Instantly, he stops trying to set me down, and I feel us turning towards the doorway again. He speaks quietly, and through my rising panic at being left here, I can’t comprehend the words.
“This is unusual, but you’re approved for all kinds of heat assistance.
If she’s happy for you to be the one helping her, that’s her choice so long as you’re also consenting to it,” the beta replies, again their less-comforting voice breaking through the haze in my brain much easier than my alpha’s does.
I nuzzle into him, fully in agreement with that idea, more than happy for him to stay. That’s all I want right now.
“The only thing is Nathan,” my alpha says unsurely.
Nathan?
“Your partner,” the beta says in an agreeing voice, my stomach dropping at the mention of it. “You normally only do this together, right?
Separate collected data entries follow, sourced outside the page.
-- ==== Sys2Proof/Laws/State.lean ====
section
/-! SUPPORT. What the updates of the state leave: one lemma for each field and each update. -/

namespace Sys2Proof.Machine

@[simp] theorem State.setRg_pending (s : State) (a : Nat) (w : Word) : (s.setRg a w).pending = s.pending := rfl
@[simp] theorem State.setRg_time (s : State) (a : Nat) (w : Word) : (s.setRg a w).time = s.time := rfl
@[simp] theorem State.setRg_free (s : State) (a : Nat) (w : Word) : (s.setRg a w).free = s.free := rfl
@[simp] theorem State.setRg_completion (s : State) (a : Nat) (w : Word) : (s.setRg a w).completion = s.completion := rfl
@[simp] theorem State.setRg_liveWas (s : State) (a : Nat) (w : Word) : (s.setRg a w).liveWas = s.liveWas := rfl
@[simp] theorem State.setRg_shutdown (s : State) (a : Nat) (w : Word) : (s.setRg a w).shutdown = s.shutdown := rfl
@[simp] theorem State.setRg_leaseOk (s : State) (a : Nat) (w : Word) : (s.setRg a w).leaseOk = s.leaseOk := rfl
@[simp] theorem State.setRg_shafts (s : State) (a : Nat) (w : Word) : (s.setRg a w).shafts = s.shafts := rfl
@[simp] theorem State.setRg_ports (s : State) (a : Nat) (w : Word) : (s.setRg a w).ports = s.ports := rfl
@[simp] theorem State.setRg_cells (s : State) (a : Nat) (w : Word) : (s.setRg a w).cells = s.cells := rfl
@[simp] theorem State.setRg_events (s : State) (a : Nat) (w : Word) : (s.setRg a w).events = s.events := rfl
@[simp] theorem State.setRg_almQueue (s : State) (a : Nat) (w : Word) : (s.setRg a w).almQueue = s.almQueue := rfl
@[simp] theorem State.setRg_almWork (s : State) (a : Nat) (w : Word) : (s.setRg a w).almWork = s.almWork := rfl
@[simp] theorem State.setRg_leadEl (s : State) (a : Nat) (w : Word) : (s.setRg a w).leadEl = s.leadEl := rfl
@[simp] theorem State.setRg_leadPo (s : State) (a : Nat) (w : Word) : (s.setRg a w).leadPo = s.leadPo := rfl
@[simp] theorem State.setRg_outs (s : State) (a : Nat) (w : Word) : (s.setRg a w).outs = s.outs := rfl
@[simp] theorem State.setRg_lines (s : State) (a : Nat) (w : Word) : (s.setRg a w).lines = s.lines := rfl
@[simp] theorem State.setRg_lineAt (s : State) (a : Nat) (w : Word) : (s.setRg a w).lineAt = s.lineAt := rfl
@[simp] theorem State.setRg_actOld (s : State) (a : Nat) (w : Word) : (s.setRg a w).actOld = s.actOld := rfl
@[simp] theorem State.setRg_chains (s : State) (a : Nat) (w : Word) : (s.setRg a w).chains = s.chains := rfl
@[simp] theorem State.setRg_pwms (s : State) (a : Nat) (w : Word) : (s.setRg a w).pwms = s.pwms := rfl
@[simp] theorem State.setRg_trips (s : State) (a : Nat) (w : Word) : (s.setRg a w).trips = s.trips := rfl
@[simp] theorem State.setRg_adcs (s : State) (a : Nat) (w : Word) : (s.setRg a w).adcs = s.adcs := rfl
@[simp] theorem State.setRg_fresh (s : State) (a : Nat) (w : Word) : (s.setRg a w).fresh = s.fresh := rfl
@[simp] theorem State.setRg_ntf (s : State) (a : Nat) (w : Word) : (s.setRg a w).ntf = s.ntf := rfl
@[simp] theorem State.setRg_ntfTgt (s : State) (a : Nat) (w : Word) : (s.setRg a w).ntfTgt = s.ntfTgt := rfl
@[simp] theorem State.setRg_faults (s : State) (a : Nat) (w : Word) : (s.setRg a w).faults = s.faults := rfl
@[simp] theorem State.setRg_staging (s : State) (a : Nat) (w : Word) : (s.setRg a w).staging = s.staging := rfl
@[simp] theorem State.setRg_flash (s : State) (a : Nat) (w : Word) : (s.setRg a w).flash = s.flash := rfl
@[simp] theorem State.setRg_flogSeq (s : State) (a : Nat) (w : Word) : (s.setRg a w).flogSeq = s.flogSeq := rfl
@[simp] theorem State.setRg_logAt (s : State) (a : Nat) (w : Word) : (s.setRg a w).logAt = s.logAt := rfl
@[simp] theorem State.setRg_selAt (s : State) (a : Nat) (w : Word) : (s.setRg a w).selAt = s.selAt := rfl
@[simp] theorem State.setRg_safeAt (s : State) (a : Nat) (w : Word) : (s.setRg a w).safeAt = s.safeAt := rfl
@[simp] theorem State.setRg_permitted (s : State) (a : Nat) (w : Word) : (s.setRg a w).permitted = s.permitted := rfl
@[simp] theorem State.setRg_tallies (s : State) (a : Nat) (w : Word) : (s.setRg a w).tallies = s.tallies := rfl
@[simp] theorem State.setRg_tallyMram (s : State) (a : Nat) (w : Word) : (s.setRg a w).tallyMram = s.tallyMram := rfl
@[simp] theorem State.setRg_cal (s : State) (a : Nat) (w : Word) : (s.setRg a w).cal = s.cal := rfl
@[simp] theorem State.setRg_calErr (s : State) (a : Nat) (w : Word) : (s.setRg a w).calErr = s.calErr := rfl
@[simp] theorem State.setRg_calSet (s : State) (a : Nat) (w : Word) : (s.setRg a w).calSet = s.calSet := rfl
@[simp] theorem State.setRg_leapNow (s : State) (a : Nat) (w : Word) : (s.setRg a w).leapNow = s.leapNow := rfl
@[simp] theorem State.setRg_refLoaded (s : State) (a : Nat) (w : Word) : (s.setRg a w).refLoaded = s.refLoaded := rfl
@[simp] theorem State.setRg_lastFlush (s : State) (a : Nat) (w : Word) : (s.setRg a w).lastFlush = s.lastFlush := rfl
@[simp] theorem State.setRg_tmap (s : State) (a : Nat) (w : Word) : (s.setRg a w).tmap = s.tmap := rfl
@[simp] theorem State.setRg_gaps (s : State) (a : Nat) (w : Word) : (s.setRg a w).gaps = s.gaps := rfl
@[simp] theorem State.setRg_gapSeq (s : State) (a : Nat) (w : Word) : (s.setRg a w).gapSeq = s.gapSeq := rfl
@[simp] theorem State.setRg_slots (s : State) (a : Nat) (w : Word) : (s.setRg a w).slots = s.slots := rfl
@[simp] theorem State.setRg_sessions (s : State) (a : Nat) (w : Word) : (s.setRg a w).sessions = s.sessions := rfl
@[simp] theorem State.setRg_flights (s : State) (a : Nat) (w : Word) : (s.setRg a w).flights = s.flights := rfl
@[simp] theorem State.setRg_nextFlight (s : State) (a : Nat) (w : Word) : (s.setRg a w).nextFlight = s.nextFlight := rfl
@[simp] theorem State.setRg_txns (s : State) (a : Nat) (w : Word) : (s.setRg a w).txns = s.txns := rfl
@[simp] theorem State.setRg_nextTxn (s : State) (a : Nat) (w : Word) : (s.setRg a w).nextTxn = s.nextTxn := rfl
@[simp] theorem State.setRg_txnEnded (s : State) (a : Nat) (w : Word) : (s.setRg a w).txnEnded = s.txnEnded := rfl
@[simp] theorem State.setRg_levelTo (s : State) (a : Nat) (w : Word) : (s.setRg a w).levelTo = s.levelTo := rfl
@[simp] theorem State.setRg_periodNo (s : State) (a : Nat) (w : Word) : (s.setRg a w).periodNo = s.periodNo := rfl
@[simp] theorem State.setRg_boosts (s : State) (a : Nat) (w : Word) : (s.setRg a w).boosts = s.boosts := rfl
@[simp] theorem State.setRg_cooled (s : State) (a : Nat) (w : Word) : (s.setRg a w).cooled = s.cooled := rfl
@[simp] theorem State.setRg_wire (s : State) (a : Nat) (w : Word) : (s.setRg a w).wire = s.wire := rfl
@[simp] theorem State.setRg_fab (s : State) (a : Nat) (w : Word) : (s.setRg a w).fab = s.fab := rfl
@[simp] theorem State.setRg_twin (s : State) (a : Nat) (w : Word) : (s.setRg a w).twin = s.twin := rfl
@[simp] theorem State.setRg_lockRec (s : State) (a : Nat) (w : Word) : (s.setRg a w).lockRec = s.lockRec := rfl
@[simp] theorem State.setRg_power (s : State) (a : Nat) (w : Word) : (s.setRg a w).power = s.power := rfl
@[simp] theorem State.setRg_holdB (s : State) (a : Nat) (w : Word) : (s.setRg a w).holdB = s.holdB := rfl
@[simp] theorem State.setRg_holdC (s : State) (a : Nat) (w : Word) : (s.setRg a w).holdC = s.holdC := rfl
@[simp] theorem State.setRg_threads (s : State) (a : Nat) (w : Word) : (s.setRg a w).threads = s.threads := rfl
@[simp] theorem State.setRg_imem (s : State) (a : Nat) (w : Word) : (s.setRg a w).imem = s.imem := rfl
@[simp] theorem State.setRg_dmem (s : State) (a : Nat) (w : Word) : (s.setRg a w).dmem = s.dmem := rfl
@[simp] theorem State.setRg_dmemDirty (s : State) (a : Nat) (w : Word) : (s.setRg a w).dmemDirty = s.dmemDirty := rfl
@[simp] theorem State.setRg_memErrs (s : State) (a : Nat) (w : Word) : (s.setRg a w).memErrs = s.memErrs := rfl
@[simp] theorem State.setRg_bluCycles (s : State) (a : Nat) (w : Word) : (s.setRg a w).bluCycles = s.bluCycles := rfl
@[simp] theorem State.setRg_bluSeq (s : State) (a : Nat) (w : Word) : (s.setRg a w).bluSeq = s.bluSeq := rfl
@[simp] theorem State.setRg_poQueue (s : State) (a : Nat) (w : Word) : (s.setRg a w).poQueue = s.poQueue := rfl
@[simp] theorem State.setRg_phiTrail (s : State) (a : Nat) (w : Word) : (s.setRg a w).phiTrail = s.phiTrail := rfl
@[simp] theorem State.setRg_canary (s : State) (a : Nat) (w : Word) : (s.setRg a w).canary = s.canary := rfl
@[simp] theorem State.setRg_aon (s : State) (a : Nat) (w : Word) : (s.setRg a w).aon = s.aon := rfl
@[simp] theorem State.setRg_wakeAt (s : State) (a : Nat) (w : Word) : (s.setRg a w).wakeAt = s.wakeAt := rfl
@[simp] theorem State.setRg_watchNext (s : State) (a : Nat) (w : Word) : (s.setRg a w).watchNext = s.watchNext := rfl
@[simp] theorem State.setRg_saved (s : State) (a : Nat) (w : Word) : (s.setRg a w).saved = s.saved := rfl
@[simp] theorem State.setRg_products (s : State) (a : Nat) (w : Word) : (s.setRg a w).products = s.products := rfl
@[simp] theorem State.setRg_prodWas (s : State) (a : Nat) (w : Word) : (s.setRg a w).prodWas = s.prodWas := rfl
@[simp] theorem State.setRg_arrivals (s : State) (a : Nat) (w : Word) : (s.setRg a w).arrivals = s.arrivals := rfl
@[simp] theorem State.setRg_prodFresh (s : State) (a : Nat) (w : Word) : (s.setRg a w).prodFresh = s.prodFresh := rfl
@[simp] theorem State.setRg_prodFree (s : State) (a : Nat) (w : Word) : (s.setRg a w).prodFree = s.prodFree := rfl
@[simp] theorem State.setRg_pidSeq (s : State) (a : Nat) (w : Word) : (s.setRg a w).pidSeq = s.pidSeq := rfl
@[simp] theorem State.setRg_ephLanes (s : State) (a : Nat) (w : Word) : (s.setRg a w).ephLanes = s.ephLanes := rfl
@[simp] theorem State.setRg_stnTick (s : State) (a : Nat) (w : Word) : (s.setRg a w).stnTick = s.stnTick := rfl
@[simp] theorem State.setRg_storeFullAt (s : State) (a : Nat) (w : Word) : (s.setRg a w).storeFullAt = s.storeFullAt := rfl
@[simp] theorem State.setRg_handoffs (s : State) (a : Nat) (w : Word) : (s.setRg a w).handoffs = s.handoffs := rfl
@[simp] theorem State.setRg_pidsSeen (s : State) (a : Nat) (w : Word) : (s.setRg a w).pidsSeen = s.pidsSeen := rfl
@[simp] theorem State.setRg_jobs (s : State) (a : Nat) (w : Word) : (s.setRg a w).jobs = s.jobs := rfl
@[simp] theorem State.setRg_nextJob (s : State) (a : Nat) (w : Word) : (s.setRg a w).nextJob = s.nextJob := rfl
@[simp] theorem State.setRg_serialsIn (s : State) (a : Nat) (w : Word) : (s.setRg a w).serialsIn = s.serialsIn := rfl
@[simp] theorem State.setRg_reservationAcks (s : State) (a : Nat) (w : Word) : (s.setRg a w).reservationAcks = s.reservationAcks := rfl
@[simp] theorem State.setRg_gens (s : State) (a : Nat) (w : Word) : (s.setRg a w).gens = s.gens := rfl
@[simp] theorem State.setRg_heldCal (s : State) (a : Nat) (w : Word) : (s.setRg a w).heldCal = s.heldCal := rfl
@[simp] theorem State.setRg_noDateOn (s : State) (a : Nat) (w : Word) : (s.setRg a w).noDateOn = s.noDateOn := rfl
@[simp] theorem State.setRg_raster (s : State) (a : Nat) (w : Word) : (s.setRg a w).raster = s.raster := rfl
@[simp] theorem State.setRg_pool (s : State) (a : Nat) (w : Word) : (s.setRg a w).pool = s.pool := rfl
@[simp] theorem State.setRg_poison (s : State) (a : Nat) (w : Word) : (s.setRg a w).poison = s.poison := rfl
@[simp] theorem State.setRg_extents (s : State) (a : Nat) (w : Word) : (s.setRg a w).extents = s.extents := rfl
@[simp] theorem State.setRg_dmas (s : State) (a : Nat) (w : Word) : (s.setRg a w).dmas = s.dmas := rfl
@[simp] theorem State.setRg_scrubPos (s : State) (a : Nat) (w : Word) : (s.setRg a w).scrubPos = s.scrubPos := rfl
@[simp] theorem State.setRg_boot (s : State) (a : Nat) (w : Word) : (s.setRg a w).boot = s.boot := rfl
Can he get down here immediately? She'll need to approve of his assistance too, though, or else you’ll both need to leave.”
Does my alpha already have an omega?
The thought makes my stomach twist unhappily.
Some omegas are happy to share their alpha, but I don’t think I’m one of them.
After my first heat…well, if I’d been too much—too needy for one alpha to handle alone, what hope would one with divided attention have?
The idea of another omega’s smell in my nest also sends unpleasant prickles down my neck and spine.
I keep my thoughts to myself, not wanting to make him leave.
I can try to deal with it. I’ll ignore the press of my instincts against my mind if it means he stays. Anything is better than this alpha leaving.
“I understand,” my alpha replies calmly. “Could you call him and explain the situation? I don't want to leave her alone if I don’t have to.”
“Of course. Can you get her settled and ready for the doctor to check her over first? The call has already been made, and she’ll be down here in a few minutes. We’ll need to get through the protocol as quickly as possible, given her current state.”
“You think she’ll let the doctor near?” he asks, sounding like he doubts it.
“Maybe if you hold her the whole time,” the beta replies, amusement coating her words.
Then, the door closes, leaving just the two of us in the heat treatment room. He carries me over to the hospital bed. Thankfully, instead of trying to set me down, he sits on it, leaning back and shifting me to settle me in his lap.
Unsatisfied, I quickly twist back around in his arms, straddling him as he grunts in surprise. I hide my face against his broad chest. I’d likely feel far more embarrassed for the way I press myself against him if it weren’t for the hardness pushing right back at me between my legs.
After a moment, he chuckles, one arm staying wrapped around my waist as the other begins stroking my hair again. His hand feels big and warm, and every soothing touch of it gives me pleasant sparks.
I stay there, content just to breathe him in and feel him so close. This is the scent those stupid spray pheromone companies should bottle, not that repulsive musk they’re slinging. They’d constantly be going out of stock if they could figure out how to recreate this.
“So, are you going to be a good little omega and let the doctor check you out?” he asks in a low voice, his warm breath brushing against the side of my head making my stomach do flips.